49 The applicant was aged 24 years. He came to Australia with his family from American Samoa in 1989. He appears to be a committed worker and was in his fourth year as an apprenticed tiler. He was described in the pre-sentence report as a stable and focussed young man with promising potential in employment. He had broken up with Ms Prasad and formed another relationship. The applicant had completed an anger management course as a result of the recognisance he entered in October 1999. The probation service was considering terminating supervision in the near future.
50 His Honour referred to the applicant as having previous convictions and stated that unfortunately for the applicant he did not have a good record. But in fact the offences on his record post-dated the offences before the court. They were not irrelevant in considering his prospects of rehabilitation but they did not include acts of dishonesty. The applicant had not served a sentence in full-time custody before being sentenced by his Honour. He was at the time of sentence serving a sentence by way of periodic detention which would expire in August 2000. The applicant was on a good behaviour bond until October 2002
51 The applicant had committed 12 offences over the period of about 12 months and received $117,000. He spent that money on a holiday, a motor vehicle and gambling. He had made no offer of repayment.
52 As I have already indicated the applicant received, what was in effect, a fixed term of 3½ years. In my view a head sentence of that length was an appropriate one notwithstanding the erroneous approach of his Honour in determining the criminality of the applicant. However, that error seems to have resulted in the failure of his Honour to fix a non-parole period. His Honour gave no reasons for the imposition of the fixed term for the 12th count contrary to subs 45(2) of the Crimes (Sentencing Procedure) Act 1999. While this failure does not invalidate the sentence, see subs 45(4), the failure to explain why a fixed term of such length was thought to be appropriate indicates that error might have occurred. I can for myself see no reason in either the nature of the offences committed or the subjective circumstances of the applicant which would justify the applicant being deprived of the opportunity to serve part of that sentence in the community on parole. This is especially so since his Honour found that his prospects of rehabilitation were good although he added "that only time will tell".
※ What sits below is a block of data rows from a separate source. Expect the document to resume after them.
/-! ### The address table -/

/-- Entries that the cache of the address table holds (R324). -/
def atCacheSize : Nat := 256

/-- The address-table entry of a node with V = 1 (R324): from the cache, else read; poison and a fenced home count as V = 0 and
are logged. -/
def addrEntry (node : Nat) (s : State) : Option (List Byte) × State :=
  if !s.net.atValid || decide (2 ^ s.net.atSize.toNat ≤ node) then (none, s)
  else
    match Sparse.find? s.net.atCache node with
    | some e => (some e, s)
    | none =>
      let pa := s.net.atBase.toNat * 4096 + 32 * node
      let r := memRead (hubPort 0) pa 32 s
      if r.1.met.dies ≠ 0 then (none, logDieAccess .hub pa r.2)
      else if r.1.met.poison then
        (none, logRas { cls := .contained, code := 0x20, unit := 0, addr := pa, info := 8 } r.2)
      else
        let e := plain r.1.data
        if nbit (leAt e 0 1) 0 then
          let c := if s.net.atCache.length < atCacheSize then r.2.net.atCache else r.2.net.atCache.drop 1
          (some e, { r.2 with net := { r.2.net with atCache := Sparse.insert c node e } })
        else (none, r.2)

/-- Whether transport over Ethernet is possible: FEAT_NL_UDP accepted and a source address (R323, R324). -/
def ethTransport (s : State) : Bool × State :=
  if s.glb.drvAccept.getLsbD 3 then
    let r := addrEntry s.net.nodeId.toNat s
    (r.1.isSome, r.2)
  else (false, s)

/-- A write of NET_ADDRTAB (R324). -/
def addrtabOp (v : W64) (s : State) : State :=
  let n := s.net
  { s with net := { n with
      atValid := bit v 0
      atSize := if 4 ≤ fld v 5 1 ∧ fld v 5 1 ≤ 20 then BitVec.ofNat 5 (fld v 5 1) else n.atSize
      atBase := BitVec.ofNat 36 (fld v 47 12)
      atCache := if bit v 6 then [] else n.atCache } }

/-- ADDRTAB_INV (R324). -/
def execAddrtabInv (o : Origin) (v : W64) (s : State) : Host.Outcome State Fault Refusal :=
  .next (whenLive (fun s => if originFull o then addrtabOp v s else s) s)

/-- The quad that stands for the port of a quad: the even one of an 8-lane port (R436). -/
def portQuad (q : Nat) (s : State) : Nat := if (s.quad q).role = 3 then q - q % 2 else q

/-- A transport frame put on an Ethernet quad in its packet (R325); without a source address, or without an entry of the receiver, none
leaves (R324). -/
def sendPacket (q : Nat) (f : Frame) (s : State) : State :=
  let own := ethTransport s
  if !own.1 then own.2
  else
    let me := addrEntry s.net.nodeId.toNat own.2
    let hop := addrEntry f.dst.toNat me.2
    match me.1, hop.1 with
    | some m, some t =>
      let vlan := if s.net.vlanen then some s.net.vlan.toNat else none
      let dscp := fld s.net.dscp (6 * f.cls.toNat + 5) (6 * f.cls.toNat)
      let q := portQuad q s
      hop.2.emit (.frame (Fin.ofNat 16 q) (ethPacket q s.net.port.toNat dscp vlan m t f))
    | _, _ => hop.2

/-- A transport record of the negative (R415): type, class, quad, PSN, peer. -/
def frameRecord (q : Nat) (f : Frame) (peer : BitVec 20) : Nat :=
  f.typ.toNat + 2 ^ 8 * f.cls.toNat + 2 ^ 16 * q + 2 ^ 32 * f.psn.toNat + 2 ^ 64 * peer.toNat

/-- A frame sent on a quad: an NL quad's waits for credits and buffer. The first one sent locks NODE_ID (R314, R327). -/
def sendOn (q typ : Nat) (f : Frame) (s : State) : State :=
  let f := { f with typ := BitVec.ofNat 8 typ }
  let s := { s with net := { s.net with nodeLock := true } }
  let s := trace 0 6 (frameRecord q f f.dst) (pmcAdd 0 3 1 s)
  if (s.quad q).role = 1 then
    flushQuad q ((s.quad q).waitq.length + 1) (s.modQuad q (fun x => { x with waitq := x.waitq ++ [(typ, f)] }))
  else sendPacket q f s

/-! ### Routes -/

/-- The NL quads that are UP with a peer. -/
def nlQuads (s : State) (dst : Nat) : List Nat :=
  (List.range 16).filter (fun q =>
    let x := s.quad q
    x.role == 1 && x.state == 2 && x.peerv && x.peer.toNat == dst)

/-- The UP Ethernet quads that an entry names (R324): an 8-lane port once, by either of its quads (R436). -/
def ethQuads (s : State) (e : List Byte) : List Nat :=
  (List.range 16).filter (fun q =>
    (nbit (leAt e 10 2) q || (s.quad q).role == 3 && nbit (leAt e 10 2) (mateQuad q)) && portQuad q s == q &&
      2 ≤ (s.quad q).role.toNat && (s.quad q).state == 2)

/-- The path of a request to another node (R323): an NL quad in turn, an Ethernet quad by hash, or none; a module without a node ID
sends nothing (R314). -/
def pathOf (dst psn : Nat) (s : State) : Option Nat × State :=
  match (if s.net.nodeId = 0 then none else some (nlQuads s dst)) with
  | none => (none, s)
  | some [] =>
    let e := ethTransport s
    if e.1 then
      let r := addrEntry dst e.2
      match r.1 with
      | none => (none, r.2)
      | some ent =>
        let qs := ethQuads r.2 ent
        (qs[Config.routeHash dst psn % qs.length]?, r.2)
    else (none, e.2)
  | some qs => (qs[s.net.rr % qs.length]?, { s with net := { s.net with rr := s.net.rr + 1 } })

/-- A request put on its path; without one it waits (R323). -/
def transmit (dst : Nat) (r : NetReq) (s : State) : State :=
  let p := pathOf dst r.psn.toNat s
  match p.1 with
  | some q => sendOn q r.typ { r.frame with quad := Fin.ofNat 16 q } p.2
  | none => p.2

/-! ### Requests -/

/-- Frame types (R316). -/
def tWrite : Nat := 0x01
def tRead : Nat := 0x02
def tSignal : Nat := 0x03
def tReduce : Nat := 0x04
def tReadResp : Nat := 0x08
def tAck : Nat := 0x09
def tNak : Nat := 0x0A
def tAbort : Nat := 0x0B
def tBudget : Nat := 0x10

/-- A blank frame of this module to a node in a class (R316). -/
def frameTo (dst cls : Nat) (s : State) : Frame :=
  { quad := 0, crcOk := true, link := 0, typ := 0, ce := false, cls := BitVec.ofNat 2 cls, poison := false, ece := false, src := s.net.nodeId,
    dst := BitVec.ofNat 20 dst, win := 0, psn := 0, arg := 0, incarn := s.net.incarn, redOp := 0, redFmt := 0, arg2 := 0,
    payload := [], icrc := 0 }

/-- The requests that may be unanswered at a receiver (R315): 4,096 on NL routes, the adjusted WIN on Ethernet. -/
def winOf (dst : Nat) (s : State) : Nat := if (nlQuads s dst).isEmpty then (s.peer dst).win else 4096

/-- Whether the request at a place of the unanswered ones may be on its way (R315, R318): inside the window, and a SIGNAL
behind no earlier write of its class. -/
def mayLeave (win : Nat) (p : Peer) (i : Nat) : Bool :=
  match p.reqs[i]? with
  | none => false
  | some r =>
    decide (i < win) &&
      (r.typ != tSignal ||
        !((p.reqs.take i).any (fun e => (e.typ == tWrite || e.typ == tReduce) && e.frame.cls == r.frame.cls)))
53 In my opinion the sentence is manifestly excessive by reason of the failure to impose a non-parole period. I would allow the appeal and quash the sentences imposed. The applicant should be sentenced to an effective total sentence of 3½ years. I am of the view that, having regard to the applicant's age, the fact that he will serve his first period in full time custody and the length of that period, there are special circumstances. There should be a non-parole period of 2½ years.